Proton nuclear magnetic resonance investigation of the [2Fe-2S](1-)-containing ''Rieske-type'' protein from Xanthobacter strain Py2

Proton NMR spectra of the Rieske-type ferredoxin from Xanthobacter strain Py2 were recorded in both H2O and D2O buffered; solutions at pH 7.2. Several well-resolved hyperfine-shifted H-1 NMR signals were observed in the 90 to -20 ppm chemical shift range. Comparison of spectra recorded in H2O and D2O buffered solutions indicated that the signals at -11.4(L) and -15.5 (M) ppm were solvents exchangeable and thus were assigned to the two histidine (NH)-H-epsilon 2 protons.
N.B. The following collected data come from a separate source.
-- ==== Sys2Proof/Tests/Slice0.lean ====
section
/-! SUPPORT. Tests: ill-formed commands are refused, a few single steps against the spec's own values, and for every
statement with hypotheses a state and operands that meet them, clause by clause. -/

namespace Sys2Proof.Tests

open Sys2Proof Sys2Proof.Machine

/-! ### States that the tests start from -/

/-- Is each store but the register store and the hatch memory in its canonical form? -/
def storeChecks (s : State) : List Bool :=
  [Sparse.wf s.vfs, Sparse.wf s.msix, Sparse.wf s.aers, Sparse.wf s.flrs, Sparse.wf s.pairHi, Sparse.wf s.lockSince,
   Sparse.wf s.agreeSince, Sparse.wf s.shadow48, Sparse.wf s.cnt48, Sparse.wf s.frzCur, Sparse.wf s.frzHist,
   Sparse.wf s.frzHistCap, Sparse.wf s.plates, Sparse.wf s.storeErrs, Sparse.wf s.gravers, Sparse.wf s.dmaTens,
   Sparse.wf s.dmaLast, Sparse.wf s.chans, Sparse.wf s.vec2, Sparse.wf s.laneGrants, Sparse.wf s.imprGrants,
   Sparse.wf s.quietReqs, Sparse.wf s.wakes, Sparse.wf s.siteIns, Sparse.wf s.echos, Sparse.wf s.fastRetry,
   Sparse.wf s.medias, Sparse.wf s.jitters, Sparse.wf s.sigs, Sparse.wf s.queues, Sparse.wf s.ports,
   Sparse.wf s.hatches, Sparse.wf s.shapers, Sparse.wf s.shRates, Sparse.wf s.highways, Sparse.wf s.tks,
   Sparse.wf s.therms, Sparse.wf s.convs, Sparse.wf s.ptCaps, Sparse.wf s.wds, Sparse.wf s.ekLanes,
   Sparse.wf s.pairs, Sparse.wf s.mirrors]

theorem canon_of_storeChecks {s : State} (h : (storeChecks s).all id = true) : s.Canon := by
  simp only [storeChecks, List.all_cons, List.all_nil, id, Bool.and_eq_true, Bool.and_true] at h
  constructor <;> simp only [h]

/-- Is a transition under way one that blows the next state's fuse? -/
def jobFits (s : State) : Bool :=
  match s.life.job with
  | .idle => true
  | .option _ _ => true
  | .transition t => decide (s.fuses.lc ≤ t ∧ t ≤ s.fuses.lc + 1 ∧ t ≤ 3)

/-- A check that implies `State.Inv`, for states whose sensed fuses are the blown ones. -/
def looksInv (s : State) : Bool :=
  [Sparse.wf s.regs, Memory.wf s.hatchMem, (storeChecks s).all id, ascending s.frozen, decide (s.frzSeq ≤ 0xFFFF),
    decide (s.fuses = s.fusesBlown), decide (s.fuses.lc ≤ 3), jobFits s].all id

theorem inv_of_looksInv {s : State} (h : looksInv s = true) : s.Inv := by
  simp only [looksInv, List.all_cons, List.all_nil, id_eq, Bool.and_eq_true, Bool.and_true, decide_eq_true_eq] at h
  have fuses : s.fusesBlown = s.fuses := h.2.2.2.2.2.1.symm
  have legal := h.2.2.2.2.2.2.1
  have job := h.2.2.2.2.2.2.2
  refine { regs := h.1, hatchMem := h.2.1, stores := canon_of_storeChecks h.2.2.1, frozen := h.2.2.2.1,
           frzSeq := h.2.2.2.2.1, sensed := ?_, lcNext := ?_, lcLegal := ?_, job := ?_ } <;> rw [fuses]
  · constructor <;> intros <;> first | assumption | exact Nat.le_refl _
  · exact Nat.le_succ _
  · exact legal
  · intro t ht
    rw [jobFits, ht] at job
    exact of_decide_eq_true job

/-- The block in use, 100 s after power-on: boot done, clocks locked, link up, every function answering, every plate out
of reset in OFF. -/
def up : State :=
  let s : State := { State.reset with
    now := 100000000000
    pins := { porN := true, perstN := true, almN := true, pcieTxIdle := false }
    chip := { power := .up, sheetsReady := true, oscIn := { present := true }, refclk := { present := true } }
    pf := { mse := true, bme := true, vfMse := true, vfEnable := true, numVfs := 64, msixEn := true }
    plates := (List.range 8).map (fun p => (p, { stage := .out })) }
  let s := (((s.wr hpB Reg.hpLinkUp 1).wr hpB Title.stateOp opRunning).wr crB Reg.crBootStep 9).wr crB Reg.crRefStatusTbPllLock 1
  let s := (s.wr paB Reg.paCeilCeiling 1600)
  let s := ((s.wr crB Reg.crRefStatusTreeSrc 1).wr crB Reg.crRefStatusTbSrc 1).wr crB Reg.crClkMonPlatePll 0xFF
  forUpTo 8 (fun p t => t.wr (plB p) Title.stateOp opOff) s

/-- The PF holds the lock of the sheet at `b`. -/
def hold (b : Nat) (s : State) : State := s.acquire b 1

theorem up_inv : up.Inv := inv_of_looksInv (by decide +kernel)

/-- Plate 0 runs. -/
def run : State := (up.setPlate 0 { stage := .out, baseGrant := true }).wr (plB 0) Title.stateOp opRunning

theorem run_inv : run.Inv := inv_of_looksInv (by decide +kernel)

/-- The host port has seen two mismatching samples. -/
def traced : State := up.wr hpB Title.count 2

theorem traced_inv : traced.Inv := inv_of_looksInv (by decide +kernel)

/-- The tree runs on source `src` with OSC_IN back for long enough, the timebase PLL on REF_IN. -/
def onRefclk (src : Nat) : State := (up.wr crB Reg.crRefStatusTreeSrc src).wr crB Reg.crRefStatusTbSrc 2

/-- The boot stands at a step; plates wait for their wake slots. -/
def booting (step : Nat) : State :=
  State.wr { State.reset with
    now := 50000000
    pins := { porN := true, perstN := true }
    chip := { power := .booting, sheetsReady := decide (8 ≤ step) }
    plates := (List.range 8).map (fun p => (p, { stage := .waitSlot })) } crB Reg.crBootStep step

/-- The sensed state is OPEN. -/
def inOpen (s : State) : State := { s with fuses := { lc := 1 }, fusesBlown := { lc := 1 } }

/-- An operation of 64 bytes from the host. -/
def op0 : DmaOp := { idx := 1, toHost := false, irq := false, queue := 300, length := 64, addr := 0x8000, cookie := 0, desc := 32 }

/-- Tenant 0 of plate 0, which runs, has one operation; its ring is enabled and read. -/
def ringed (o : DmaOp) : State :=
  let s := ((run.wr (tenB 0) Title.hostOp opRunning).wr (tenB 0) Title.stateOp opRunning).wr (tenB 0) Reg.tenDmaCtrlDmaEn 1
  let s := ((s.wr (tenB 0) Reg.tenWinSizePages 16).wr (dmaB 0) Title.hostOp opRunning).wr (dmaB 0) Title.stateOp opRunning
  { s with dmaTens := [(0, { pos := some 2, prod := 5, ops := [o] })], vfs := [(1, { bme := true })], pf := { s.pf with bme := true } }

/-- Path states of channel 0 of plate 0. -/
inductive Path0 where
  | active | idle

/-- Channel 0 of plate 0, open and ACTIVE or IDLE, assigned to slot 0. -/
def chans (p : Path0) : State :=
  let s := (run.wr (chB 0) Reg.chOwnerAssigned 1)
  match p with
  | .active => { (s.wr (chB 0) Reg.chPathState pathActive).wr (chB 0) Reg.chIntentWant wantActive with chans := [(0, { units := 4 })] }
  | .idle => s

/-- Graver 0 of plate 0, which serves channel 0, has overrun in some frames in a row. -/
def ovr (n : Nat) : State := (chans .active).setGraver 0 0 { overruns := n }

/-- The PF holds the life-cycle sheet. -/
def lcReq : State := hold lcB up

/-- Words of the LC_REQ sequence have been taken. -/
def lcSeq (taken target : Nat) : State := { lcReq with life := { seq := { taken := taken, target := target, start := up.now } } }

/-- The fuse programmer works; the sequence has taken two words. -/
def lcJob (j : FuseJob) : State := { lcSeq 2 3 with life := { seq := { taken := 2, target := 3, start := up.now }, job := j } }

/-- A verified return-to-maker request, and its third word due. -/
def armed : State := (lcSeq 2 3).wr lcB Reg.lcStateRtmArmed 1

/-- DEBUG is selected; plate 0 runs. -/
def debugging : State := { inOpen run with tap := { instr := .debug } }

/-- The frame MAC sheet of plate 0. -/
def pkB0 : Nat := macB 0

/-- VF64 is frozen with record number 1; the PF holds the freeze unit's sheet. -/
def frozenVf : State := { hold fzB up with frozen := [0x80], frzCur := [(0x80, { master := 0x80, frozen := true, seq := 1 })], frzSeq := 1 }

/-- An operation that has ended; one to tenant 0's window out of reach; a read of 64 bytes in flight. -/
def op1 : DmaOp := { op0 with phase := .ended, status := 1 }
def dsc : DmaOp := { op0 with idx := 2, addr := 2 ^ 63 }
def wrOp (a : Nat) : DmaOp := { op0 with toHost := true, addr := a, phase := .inFlight, data := List.replicate 200 0 }
def readOp : DmaOp := { op0 with phase := .inFlight, issued := 64, reads := [(0, 64, 64)] }
/-- The read was issued at an instant. -/
def readAt (at_ : Nat) : DmaOp := { readOp with reads := [(0, 64, at_)] }

/-- The ring has no position yet. -/
def unplaced (o : DmaOp) : State := (ringed o).setRing 0 { ops := [o] }

/-- Queue 300 of plate 0 belongs to slot 0. -/
def ownQueue (s : State) : State := (s.wr (qdB 0 300) Reg.qdOwnerOwned 1).wr (qdB 0 300) Reg.qdOwnerSlot 0

/-- The ring after it took the descriptor `dsc`. -/
def taken (o : DmaOp) : State := ownQueue ((ringed o).setRing 0 { pos := some 3, prod := 5, ops := [o, dsc] })

/-- The ring after it took a descriptor that passes the first checks, from the host or to it. -/
def taken1 (o : DmaOp) : State := ownQueue ((ringed op1).setRing 0 { pos := some 3, prod := 5, ops := [op1, o], taken := 2 })
def din : DmaOp := { op0 with idx := 2, id := 1 }
def dout : DmaOp := { din with toHost := true }

/-- An operation from the host waits, and its queue is the tenant's. -/
def fromHost : State := ownQueue (ringed op0)

/-- An operation to the host waits, and its queue has an entry. -/
def toHost : State := (ownQueue (ringed { op0 with toHost := true })).setQueue 0 300 [{ bytes := [1, 2, 3] }]

/-- A queue of plate 0 holds one entry. -/
def queued (q : Nat) : State := run.setQueue 0 q [{ bytes := List.replicate 200 0 }]

/-- Queue 8 relays to queue 296 of the same owner. -/
def relayed : State :=
  let s := ((queued 8).wr (qdB 0 8) Reg.qdOwnerOwned 1).wr (qdB 0 296) Reg.qdOwnerOwned 1
  s.wr (qdB 0 8) Reg.qdCtrlRelay 296

/-- The port of plate 0 runs with its link up. -/
def port : State := (run.wr (macB 0) Title.stateOp opRunning).setPort 0 { up := true }

/-- The same, taking PAUSE, with more of its activity given. -/
def pausing (v : Port) : State := ((port.wr (macB 0) Reg.macPauseRxEn 1).setPort 0 { v with up := true })

/-- A port that starts and holds its lane grant. -/
def starting (p : Nat) : State := { (run.wr (macB p) Title.stateOp opStarting) with laneGrants := [(p, 4)] }

/-- A port whose link is up, in SGMII (1) or at 10G. -/
def served (r : Nat) : State := (starting 0).wr (macB 0) Title.stateOp opRunning |>.setPort 0 { up := true, rate := r }

/-- A PAUSE frame of the longest time. -/
def pauseBytes : List Byte := [0x01, 0x80, 0xC2, 0, 0, 1] ++ List.replicate 6 2 ++ [0x88, 0x08, 0, 1, 0xFF, 0xFF] ++ List.replicate 42 0

/-- A frame of 60 bytes with an EtherType. -/
def ethHead (a b : Byte) : List Byte := List.replicate 12 0 ++ [a, b] ++ List.replicate 46 0

/-- The hatch scheduler of plate 0 in a state, its cycle from an instant of local time. -/
def cycling (op c : Nat) : State := (run.wr (hsB 0) Title.stateOp op).setHatch 0 { cycleFrom := some c }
The remaining observed signals were assigned based upon chemical shift, T-1 values, and one-dimensional nuclear Overhauser effect (nOe) saturation transfer experiments to either (CH)-H-beta or (CH)-H-alpha protons of cluster cysteinyl or histidine ligands. Upon oxidation of the [2Fe-2S] cluster, only two broad resonances were observed, indicating that the two Fe(III) ions are strongly antiferromagnetically coupled. In addition, the temperature dependence of each observed hyperfine-shifted signal in the reduced state was determined, providing information about the magnetic properties of the [2Fe-2S](1-) cluster. Fits of the temperature data observed for each resonance to equations describing the hyperfine shift with their Boltzmann weighting factors provided a Delta E-L value of 185 +/- 26 cm(-1) which, in turn, gives -2J as 124 cm(-1). These data indicate that the two iron centers in the reduced [2Fe-2S] Rieske-type center are moderately antiferromagnetically coupled, The combination of these data with the available spectroscopic and crystallographic results for Rieske-type proteins has provided new insights into the role of the Rieske-type protein from Xanthobacter strain Py2 in alkene oxidation.